EXERCISE DESCRIPTION: Two lines below mark the span: the one containing "127 (D15). -/" and the one containing "theorem test_empty_image : statusAfter". Set down both, plus every line between, exactly as they stand, and nothing else.

RECORDS SHOWN:
# # # # #

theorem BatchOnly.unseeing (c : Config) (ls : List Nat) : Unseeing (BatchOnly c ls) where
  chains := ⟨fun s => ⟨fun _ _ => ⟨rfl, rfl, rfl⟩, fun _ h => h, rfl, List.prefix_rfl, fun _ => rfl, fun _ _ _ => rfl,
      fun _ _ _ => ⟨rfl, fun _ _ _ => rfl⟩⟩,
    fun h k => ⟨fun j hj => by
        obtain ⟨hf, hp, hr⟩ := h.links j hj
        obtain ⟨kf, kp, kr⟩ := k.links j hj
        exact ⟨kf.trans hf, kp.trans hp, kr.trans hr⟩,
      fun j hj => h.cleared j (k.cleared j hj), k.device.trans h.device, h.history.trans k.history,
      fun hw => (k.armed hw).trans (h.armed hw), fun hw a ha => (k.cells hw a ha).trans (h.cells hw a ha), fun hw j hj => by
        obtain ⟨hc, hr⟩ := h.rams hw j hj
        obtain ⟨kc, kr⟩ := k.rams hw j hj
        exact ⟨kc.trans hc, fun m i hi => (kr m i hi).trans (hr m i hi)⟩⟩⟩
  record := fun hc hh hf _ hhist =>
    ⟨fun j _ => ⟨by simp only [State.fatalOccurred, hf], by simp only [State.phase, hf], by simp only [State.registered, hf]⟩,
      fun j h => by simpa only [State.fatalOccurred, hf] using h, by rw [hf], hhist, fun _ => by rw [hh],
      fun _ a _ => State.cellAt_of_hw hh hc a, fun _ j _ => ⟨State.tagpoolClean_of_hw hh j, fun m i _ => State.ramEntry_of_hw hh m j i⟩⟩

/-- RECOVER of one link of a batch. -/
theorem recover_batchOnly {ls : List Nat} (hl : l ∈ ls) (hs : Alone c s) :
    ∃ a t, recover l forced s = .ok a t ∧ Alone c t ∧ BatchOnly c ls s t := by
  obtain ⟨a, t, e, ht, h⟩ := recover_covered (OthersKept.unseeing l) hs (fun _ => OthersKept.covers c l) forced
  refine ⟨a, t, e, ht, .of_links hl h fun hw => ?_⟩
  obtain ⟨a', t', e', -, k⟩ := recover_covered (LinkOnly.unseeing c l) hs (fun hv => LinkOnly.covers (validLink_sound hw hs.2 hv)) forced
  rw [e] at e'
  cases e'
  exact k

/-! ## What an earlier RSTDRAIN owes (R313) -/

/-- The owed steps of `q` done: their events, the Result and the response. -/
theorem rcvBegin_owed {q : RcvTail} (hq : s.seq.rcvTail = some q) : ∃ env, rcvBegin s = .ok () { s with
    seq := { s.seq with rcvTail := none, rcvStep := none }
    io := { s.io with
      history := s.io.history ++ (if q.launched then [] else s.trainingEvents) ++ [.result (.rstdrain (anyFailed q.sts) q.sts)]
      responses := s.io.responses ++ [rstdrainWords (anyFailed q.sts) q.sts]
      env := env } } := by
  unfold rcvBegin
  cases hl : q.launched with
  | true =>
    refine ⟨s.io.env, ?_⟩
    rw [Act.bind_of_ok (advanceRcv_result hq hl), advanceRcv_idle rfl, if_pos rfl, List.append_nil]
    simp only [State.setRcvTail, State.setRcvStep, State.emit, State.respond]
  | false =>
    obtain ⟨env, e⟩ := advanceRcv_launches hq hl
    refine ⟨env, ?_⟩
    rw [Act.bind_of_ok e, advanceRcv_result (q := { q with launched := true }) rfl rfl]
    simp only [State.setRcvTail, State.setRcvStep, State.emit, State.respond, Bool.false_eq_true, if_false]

# # # # #

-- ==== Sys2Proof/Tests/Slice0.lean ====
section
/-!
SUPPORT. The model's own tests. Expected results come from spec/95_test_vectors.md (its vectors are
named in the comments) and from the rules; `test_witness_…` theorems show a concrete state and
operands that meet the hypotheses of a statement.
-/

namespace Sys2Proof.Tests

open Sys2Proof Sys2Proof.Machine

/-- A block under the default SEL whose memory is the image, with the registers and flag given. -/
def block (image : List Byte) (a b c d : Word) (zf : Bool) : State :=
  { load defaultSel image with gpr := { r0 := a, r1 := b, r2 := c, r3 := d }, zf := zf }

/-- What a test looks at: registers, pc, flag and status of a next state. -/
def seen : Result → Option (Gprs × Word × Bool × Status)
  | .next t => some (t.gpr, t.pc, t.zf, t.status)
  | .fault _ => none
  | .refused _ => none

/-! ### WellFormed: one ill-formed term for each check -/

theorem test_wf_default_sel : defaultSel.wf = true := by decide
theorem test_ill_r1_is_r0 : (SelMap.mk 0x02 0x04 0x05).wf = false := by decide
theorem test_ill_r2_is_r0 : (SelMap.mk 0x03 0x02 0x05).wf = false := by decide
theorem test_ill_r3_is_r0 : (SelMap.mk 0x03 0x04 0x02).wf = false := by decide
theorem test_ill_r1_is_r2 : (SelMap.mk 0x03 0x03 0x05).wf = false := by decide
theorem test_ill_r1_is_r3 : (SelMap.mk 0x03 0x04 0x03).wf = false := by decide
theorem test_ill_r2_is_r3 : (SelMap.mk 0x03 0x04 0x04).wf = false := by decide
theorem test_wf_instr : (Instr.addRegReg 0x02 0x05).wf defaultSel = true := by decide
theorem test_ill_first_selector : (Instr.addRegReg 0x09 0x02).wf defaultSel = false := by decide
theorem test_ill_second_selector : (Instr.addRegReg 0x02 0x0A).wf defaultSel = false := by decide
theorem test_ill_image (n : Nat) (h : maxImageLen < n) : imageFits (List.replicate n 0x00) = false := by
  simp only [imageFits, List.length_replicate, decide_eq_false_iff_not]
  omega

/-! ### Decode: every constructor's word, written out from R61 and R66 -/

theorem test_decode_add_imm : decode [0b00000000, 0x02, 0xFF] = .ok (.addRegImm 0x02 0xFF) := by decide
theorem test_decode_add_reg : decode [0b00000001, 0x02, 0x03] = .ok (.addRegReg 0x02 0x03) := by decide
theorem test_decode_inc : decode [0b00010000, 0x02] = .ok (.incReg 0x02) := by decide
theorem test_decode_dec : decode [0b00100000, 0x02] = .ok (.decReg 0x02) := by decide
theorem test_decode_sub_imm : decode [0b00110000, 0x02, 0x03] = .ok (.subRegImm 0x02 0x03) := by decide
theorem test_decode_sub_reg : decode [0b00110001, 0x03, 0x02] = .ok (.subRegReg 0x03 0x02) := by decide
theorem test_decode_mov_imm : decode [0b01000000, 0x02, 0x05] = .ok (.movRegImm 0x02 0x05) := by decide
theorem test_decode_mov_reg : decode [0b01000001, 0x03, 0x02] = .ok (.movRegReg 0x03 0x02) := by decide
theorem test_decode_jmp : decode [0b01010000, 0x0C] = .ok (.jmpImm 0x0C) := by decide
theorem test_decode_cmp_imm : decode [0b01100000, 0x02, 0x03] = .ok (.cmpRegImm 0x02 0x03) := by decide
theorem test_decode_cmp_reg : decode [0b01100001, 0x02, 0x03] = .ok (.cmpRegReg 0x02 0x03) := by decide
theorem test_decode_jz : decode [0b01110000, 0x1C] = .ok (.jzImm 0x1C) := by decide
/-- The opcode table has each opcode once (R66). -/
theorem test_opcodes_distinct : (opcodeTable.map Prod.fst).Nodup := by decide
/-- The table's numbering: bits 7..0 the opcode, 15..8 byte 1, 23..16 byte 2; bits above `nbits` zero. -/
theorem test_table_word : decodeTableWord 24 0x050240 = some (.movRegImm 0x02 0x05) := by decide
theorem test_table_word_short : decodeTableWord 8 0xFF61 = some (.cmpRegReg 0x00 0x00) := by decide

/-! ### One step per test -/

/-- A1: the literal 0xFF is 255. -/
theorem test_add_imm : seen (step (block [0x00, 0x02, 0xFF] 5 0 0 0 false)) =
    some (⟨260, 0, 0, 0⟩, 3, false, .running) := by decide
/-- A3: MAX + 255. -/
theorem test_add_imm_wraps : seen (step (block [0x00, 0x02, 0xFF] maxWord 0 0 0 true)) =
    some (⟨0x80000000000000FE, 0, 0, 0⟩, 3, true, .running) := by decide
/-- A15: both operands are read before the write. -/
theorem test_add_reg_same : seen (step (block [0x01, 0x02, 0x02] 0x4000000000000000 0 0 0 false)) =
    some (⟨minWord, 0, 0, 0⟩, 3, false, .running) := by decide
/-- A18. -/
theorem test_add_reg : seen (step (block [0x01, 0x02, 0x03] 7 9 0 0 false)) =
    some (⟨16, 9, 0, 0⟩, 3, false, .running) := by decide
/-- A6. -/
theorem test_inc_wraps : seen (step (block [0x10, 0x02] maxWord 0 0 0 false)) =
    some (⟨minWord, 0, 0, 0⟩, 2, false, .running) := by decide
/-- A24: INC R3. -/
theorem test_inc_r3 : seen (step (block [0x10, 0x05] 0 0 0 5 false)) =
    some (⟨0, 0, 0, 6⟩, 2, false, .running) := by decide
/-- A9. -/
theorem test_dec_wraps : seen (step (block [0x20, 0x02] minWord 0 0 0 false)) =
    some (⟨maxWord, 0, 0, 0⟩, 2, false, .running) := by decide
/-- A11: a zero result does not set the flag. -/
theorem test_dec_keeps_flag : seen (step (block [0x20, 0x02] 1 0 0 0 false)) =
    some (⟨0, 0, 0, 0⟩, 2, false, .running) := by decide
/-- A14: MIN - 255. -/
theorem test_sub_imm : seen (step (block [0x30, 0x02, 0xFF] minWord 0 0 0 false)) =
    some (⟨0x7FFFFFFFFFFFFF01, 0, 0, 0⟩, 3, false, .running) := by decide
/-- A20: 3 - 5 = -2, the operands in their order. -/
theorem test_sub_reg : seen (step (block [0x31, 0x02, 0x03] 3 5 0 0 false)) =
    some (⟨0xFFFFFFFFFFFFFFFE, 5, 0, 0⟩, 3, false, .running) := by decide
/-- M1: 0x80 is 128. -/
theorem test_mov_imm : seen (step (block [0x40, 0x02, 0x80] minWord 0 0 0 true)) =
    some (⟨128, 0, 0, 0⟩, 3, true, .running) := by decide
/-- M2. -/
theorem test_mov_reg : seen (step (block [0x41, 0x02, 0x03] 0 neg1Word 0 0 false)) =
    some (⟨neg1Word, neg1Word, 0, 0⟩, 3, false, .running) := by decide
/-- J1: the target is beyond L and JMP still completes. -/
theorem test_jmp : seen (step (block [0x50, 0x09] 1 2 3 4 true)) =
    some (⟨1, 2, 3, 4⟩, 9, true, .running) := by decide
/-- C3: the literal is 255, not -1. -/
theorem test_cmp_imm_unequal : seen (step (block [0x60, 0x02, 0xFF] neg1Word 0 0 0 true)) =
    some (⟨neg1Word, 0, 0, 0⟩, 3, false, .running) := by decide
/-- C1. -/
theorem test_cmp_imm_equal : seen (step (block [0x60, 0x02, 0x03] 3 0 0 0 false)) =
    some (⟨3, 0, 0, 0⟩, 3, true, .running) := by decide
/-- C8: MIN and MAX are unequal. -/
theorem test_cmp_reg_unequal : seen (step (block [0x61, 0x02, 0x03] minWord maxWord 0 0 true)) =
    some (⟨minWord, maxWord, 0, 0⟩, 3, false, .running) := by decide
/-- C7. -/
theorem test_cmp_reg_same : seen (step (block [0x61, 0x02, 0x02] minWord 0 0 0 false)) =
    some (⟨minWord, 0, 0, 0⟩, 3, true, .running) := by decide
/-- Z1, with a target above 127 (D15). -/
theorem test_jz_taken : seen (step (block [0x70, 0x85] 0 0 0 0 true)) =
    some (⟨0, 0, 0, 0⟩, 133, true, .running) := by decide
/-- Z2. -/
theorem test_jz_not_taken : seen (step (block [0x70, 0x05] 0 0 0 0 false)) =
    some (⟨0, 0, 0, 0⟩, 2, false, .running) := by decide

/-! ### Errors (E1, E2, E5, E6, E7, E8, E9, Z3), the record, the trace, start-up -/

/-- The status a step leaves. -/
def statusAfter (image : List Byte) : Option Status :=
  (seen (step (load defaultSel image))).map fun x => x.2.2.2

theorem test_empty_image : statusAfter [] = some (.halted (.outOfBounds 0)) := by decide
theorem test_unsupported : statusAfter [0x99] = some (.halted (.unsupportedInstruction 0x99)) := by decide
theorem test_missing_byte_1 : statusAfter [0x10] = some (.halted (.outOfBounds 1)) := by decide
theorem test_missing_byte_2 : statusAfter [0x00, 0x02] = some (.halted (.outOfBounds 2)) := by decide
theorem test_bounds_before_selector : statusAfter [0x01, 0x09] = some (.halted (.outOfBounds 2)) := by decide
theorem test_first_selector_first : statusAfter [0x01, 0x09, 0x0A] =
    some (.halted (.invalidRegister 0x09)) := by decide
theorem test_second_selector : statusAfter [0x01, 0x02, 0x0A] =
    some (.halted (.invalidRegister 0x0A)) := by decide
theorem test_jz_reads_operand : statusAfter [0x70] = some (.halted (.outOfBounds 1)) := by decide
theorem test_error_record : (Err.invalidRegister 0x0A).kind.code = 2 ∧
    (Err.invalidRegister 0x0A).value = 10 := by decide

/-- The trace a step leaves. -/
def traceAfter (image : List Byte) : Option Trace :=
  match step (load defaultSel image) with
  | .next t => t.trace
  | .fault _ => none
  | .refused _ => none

# # # # #

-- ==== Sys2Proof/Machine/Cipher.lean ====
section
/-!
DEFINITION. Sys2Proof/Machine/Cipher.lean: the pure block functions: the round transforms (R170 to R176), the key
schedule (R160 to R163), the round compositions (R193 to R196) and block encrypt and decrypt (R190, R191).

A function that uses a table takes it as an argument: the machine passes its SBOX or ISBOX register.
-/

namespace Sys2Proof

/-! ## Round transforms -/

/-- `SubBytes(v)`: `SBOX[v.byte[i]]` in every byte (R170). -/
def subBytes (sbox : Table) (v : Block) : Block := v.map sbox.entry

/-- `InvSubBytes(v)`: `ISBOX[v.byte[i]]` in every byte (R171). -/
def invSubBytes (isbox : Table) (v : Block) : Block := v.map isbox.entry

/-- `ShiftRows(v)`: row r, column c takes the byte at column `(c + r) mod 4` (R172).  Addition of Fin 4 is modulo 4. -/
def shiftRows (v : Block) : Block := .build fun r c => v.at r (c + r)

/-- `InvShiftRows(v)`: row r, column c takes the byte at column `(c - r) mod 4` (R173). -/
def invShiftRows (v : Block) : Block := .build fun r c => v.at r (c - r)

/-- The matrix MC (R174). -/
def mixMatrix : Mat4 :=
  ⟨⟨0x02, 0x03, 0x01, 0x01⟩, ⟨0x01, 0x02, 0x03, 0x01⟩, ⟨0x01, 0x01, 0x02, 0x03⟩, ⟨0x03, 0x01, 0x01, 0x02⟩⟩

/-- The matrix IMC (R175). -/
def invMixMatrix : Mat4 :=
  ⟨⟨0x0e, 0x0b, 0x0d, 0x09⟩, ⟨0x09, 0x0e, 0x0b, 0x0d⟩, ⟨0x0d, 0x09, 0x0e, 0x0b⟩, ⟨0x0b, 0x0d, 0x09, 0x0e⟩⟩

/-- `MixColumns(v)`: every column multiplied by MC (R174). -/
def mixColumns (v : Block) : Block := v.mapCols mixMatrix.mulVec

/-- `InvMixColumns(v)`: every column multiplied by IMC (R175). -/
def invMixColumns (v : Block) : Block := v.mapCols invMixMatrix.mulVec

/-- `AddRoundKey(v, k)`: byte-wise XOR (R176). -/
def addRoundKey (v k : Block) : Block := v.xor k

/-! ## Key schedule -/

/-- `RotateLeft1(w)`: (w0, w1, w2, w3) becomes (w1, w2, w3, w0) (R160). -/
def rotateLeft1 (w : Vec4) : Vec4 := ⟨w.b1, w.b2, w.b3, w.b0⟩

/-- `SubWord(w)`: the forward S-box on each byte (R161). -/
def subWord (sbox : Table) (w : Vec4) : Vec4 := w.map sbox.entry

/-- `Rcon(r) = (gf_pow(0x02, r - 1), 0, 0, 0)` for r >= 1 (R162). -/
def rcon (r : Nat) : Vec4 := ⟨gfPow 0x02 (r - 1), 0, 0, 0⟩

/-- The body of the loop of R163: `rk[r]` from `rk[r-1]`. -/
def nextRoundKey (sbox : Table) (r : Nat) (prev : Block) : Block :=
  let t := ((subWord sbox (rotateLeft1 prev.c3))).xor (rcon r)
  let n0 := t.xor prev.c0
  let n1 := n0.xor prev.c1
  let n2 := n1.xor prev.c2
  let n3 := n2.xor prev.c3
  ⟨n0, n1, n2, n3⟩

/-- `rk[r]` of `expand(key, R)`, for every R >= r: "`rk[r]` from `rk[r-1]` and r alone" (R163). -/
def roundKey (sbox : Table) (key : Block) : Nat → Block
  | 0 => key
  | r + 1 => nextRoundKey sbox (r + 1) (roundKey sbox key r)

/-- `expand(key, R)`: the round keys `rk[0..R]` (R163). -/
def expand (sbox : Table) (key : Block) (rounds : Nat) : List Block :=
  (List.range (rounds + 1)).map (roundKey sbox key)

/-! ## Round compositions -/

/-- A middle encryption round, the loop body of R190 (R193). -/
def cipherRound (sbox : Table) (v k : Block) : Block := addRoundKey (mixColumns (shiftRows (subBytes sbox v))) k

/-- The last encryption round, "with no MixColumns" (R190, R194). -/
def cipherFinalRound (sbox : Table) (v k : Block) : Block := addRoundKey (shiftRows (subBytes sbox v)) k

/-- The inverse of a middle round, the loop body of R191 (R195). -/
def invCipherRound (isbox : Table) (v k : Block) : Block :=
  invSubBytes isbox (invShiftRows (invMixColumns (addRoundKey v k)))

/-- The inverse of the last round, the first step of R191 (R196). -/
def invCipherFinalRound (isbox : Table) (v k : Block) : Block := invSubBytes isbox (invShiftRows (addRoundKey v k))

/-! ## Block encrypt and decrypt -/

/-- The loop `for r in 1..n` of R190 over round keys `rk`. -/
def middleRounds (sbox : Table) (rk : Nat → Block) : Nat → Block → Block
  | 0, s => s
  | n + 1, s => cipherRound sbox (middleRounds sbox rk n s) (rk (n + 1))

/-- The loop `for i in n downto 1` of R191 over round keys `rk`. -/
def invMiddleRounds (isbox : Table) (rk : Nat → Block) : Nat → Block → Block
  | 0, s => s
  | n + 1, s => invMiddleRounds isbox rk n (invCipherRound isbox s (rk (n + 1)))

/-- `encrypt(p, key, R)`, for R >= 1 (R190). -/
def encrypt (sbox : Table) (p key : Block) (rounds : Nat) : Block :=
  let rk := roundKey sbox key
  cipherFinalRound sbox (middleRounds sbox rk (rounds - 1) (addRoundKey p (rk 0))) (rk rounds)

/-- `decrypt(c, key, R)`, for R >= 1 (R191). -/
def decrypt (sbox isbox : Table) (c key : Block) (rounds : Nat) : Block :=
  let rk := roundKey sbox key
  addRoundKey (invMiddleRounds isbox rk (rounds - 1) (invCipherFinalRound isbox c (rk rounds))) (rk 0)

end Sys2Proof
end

# # # # #

ANSWER FOR THIS EXERCISE:
/-- Z1, with a target above 127 (D15). -/
theorem test_jz_taken : seen (step (block [0x70, 0x85] 0 0 0 0 true)) =
    some (⟨0, 0, 0, 0⟩, 133, true, .running) := by decide
/-- Z2. -/
theorem test_jz_not_taken : seen (step (block [0x70, 0x05] 0 0 0 0 false)) =
    some (⟨0, 0, 0, 0⟩, 2, false, .running) := by decide

/-! ### Errors (E1, E2, E5, E6, E7, E8, E9, Z3), the record, the trace, start-up -/

/-- The status a step leaves. -/
def statusAfter (image : List Byte) : Option Status :=
  (seen (step (load defaultSel image))).map fun x => x.2.2.2

theorem test_empty_image : statusAfter [] = some (.halted (.outOfBounds 0)) := by decide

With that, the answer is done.